DATA PROVIDED
Start of Block
@[simp] theorem Chip.draws_emit (s : Chip) (o : Output) : (s.emit o).draws = s.draws := rfl
@[simp] theorem Chip.module_emit (s : Chip) (o : Output) : (s.emit o).module = s.module := rfl
@[simp] theorem Chip.tk_emit (s : Chip) (o : Output) : (s.emit o).tk = s.tk := rfl
@[simp] theorem Chip.dev_emit (s : Chip) (o : Output) : (s.emit o).dev = s.dev := rfl
@[simp] theorem Chip.hib_emit (s : Chip) (o : Output) : (s.emit o).hib = s.hib := rfl
@[simp] theorem Chip.meterPage_emit (s : Chip) (o : Output) : (s.emit o).meterPage = s.meterPage := rfl
@[simp] theorem Chip.powerPage_emit (s : Chip) (o : Output) : (s.emit o).powerPage = s.powerPage := rfl
@[simp] theorem Chip.sec_emit (s : Chip) (o : Output) : (s.emit o).sec = s.sec := rfl
@[simp] theorem Chip.bringup_emit (s : Chip) (o : Output) : (s.emit o).bringup = s.bringup := rfl
@[simp] theorem Chip.wmt_emit (s : Chip) (o : Output) : (s.emit o).wmt = s.wmt := rfl
@[simp] theorem Chip.committed_emit (s : Chip) (o : Output) : (s.emit o).committed = s.committed := rfl
@[simp] theorem Chip.wmtErr_emit (s : Chip) (o : Output) : (s.emit o).wmtErr = s.wmtErr := rfl
@[simp] theorem Chip.link_emit (s : Chip) (o : Output) : (s.emit o).link = s.link := rfl
@[simp] theorem Chip.fields_emit (s : Chip) (o : Output) : (s.emit o).fields = s.fields := rfl
@[simp] theorem Chip.bays_emit (s : Chip) (o : Output) : (s.emit o).bays = s.bays := rfl
@[simp] theorem Chip.clusters_emit (s : Chip) (o : Output) : (s.emit o).clusters = s.clusters := rfl
@[simp] theorem Chip.gables_emit (s : Chip) (o : Output) : (s.emit o).gables = s.gables := rfl
@[simp] theorem Chip.eaves_emit (s : Chip) (o : Output) : (s.emit o).eaves = s.eaves := rfl
@[simp] theorem Chip.saved_emit (s : Chip) (o : Output) : (s.emit o).saved = s.saved := rfl

/-! ### The unit changed, and the others -/

@[simp] theorem Chip.cl_setCl (s : Chip) (i j : Nat) (c : Cluster) :
    (s.setCl i c).cl j = if j = i then c else s.cl j := SMap.get_set _ _ _ _ _
@[simp] theorem Chip.cl_modCl (s : Chip) (i j : Nat) (f : Cluster → Cluster) :
    (s.modCl i f).cl j = if j = i then f (s.cl i) else s.cl j := SMap.get_set _ _ _ _ _
@[simp] theorem Chip.bay_setBay (s : Chip) (i j : Nat) (b : Bay) :
    (s.setBay i b).bay j = if j = i then b else s.bay j := SMap.get_set _ _ _ _ _
@[simp] theorem Chip.bay_modBay (s : Chip) (i j : Nat) (f : Bay → Bay) :
    (s.modBay i f).bay j = if j = i then f (s.bay i) else s.bay j := SMap.get_set _ _ _ _ _
@[simp] theorem Chip.field_modField (s : Chip) (i j : Nat) (f : Field → Field) :
    (s.modField i f).field j = if j = i then f (s.field i) else s.field j := SMap.get_upd _ _ _ _ _
@[simp] theorem Chip.gable_modGable (s : Chip) (i j : Nat) (f : Gable → Gable) :
    (s.modGable i f).gable j = if j = i then f (s.gable i) else s.gable j := SMap.get_upd _ _ _ _ _
@[simp] theorem Chip.eave_modEave (s : Chip) (i j : Nat) (f : Eave → Eave) :
    (s.modEave i f).eave j = if j = i then f (s.eave i) else s.eave j := SMap.get_upd _ _ _ _ _
@[simp] theorem Cluster.core_modCore (c : Cluster) (i j : Nat) (f : Core → Core) :
    (c.modCore i f).core j = if j = i then f (c.core i) else c.core j := SMap.get_upd _ _ _ _ _
@[simp] theorem Chip.link_modLinkH (s : Chip) (f : HostLink → HostLink) : (s.modLinkH f).link = f s.link := rfl
@[simp] theorem Chip.out_emit (s : Chip) (o : Output) : (s.emit o).out = s.out ++ [o] := rfl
End of Block
WHAT THE EXERCISE ASKS
All lines from the one that contains "(c.modCore i f).core" to the last line above must be given again exactly, with both included and nothing added.

EXPECTED ANSWER
    (c.modCore i f).core j = if j = i then f (c.core i) else c.core j := SMap.get_upd _ _ _ _ _
@[simp] theorem Chip.link_modLinkH (s : Chip) (f : HostLink → HostLink) : (s.modLinkH f).link = f s.link := rfl
@[simp] theorem Chip.out_emit (s : Chip) (o : Output) : (s.emit o).out = s.out ++ [o] := rfl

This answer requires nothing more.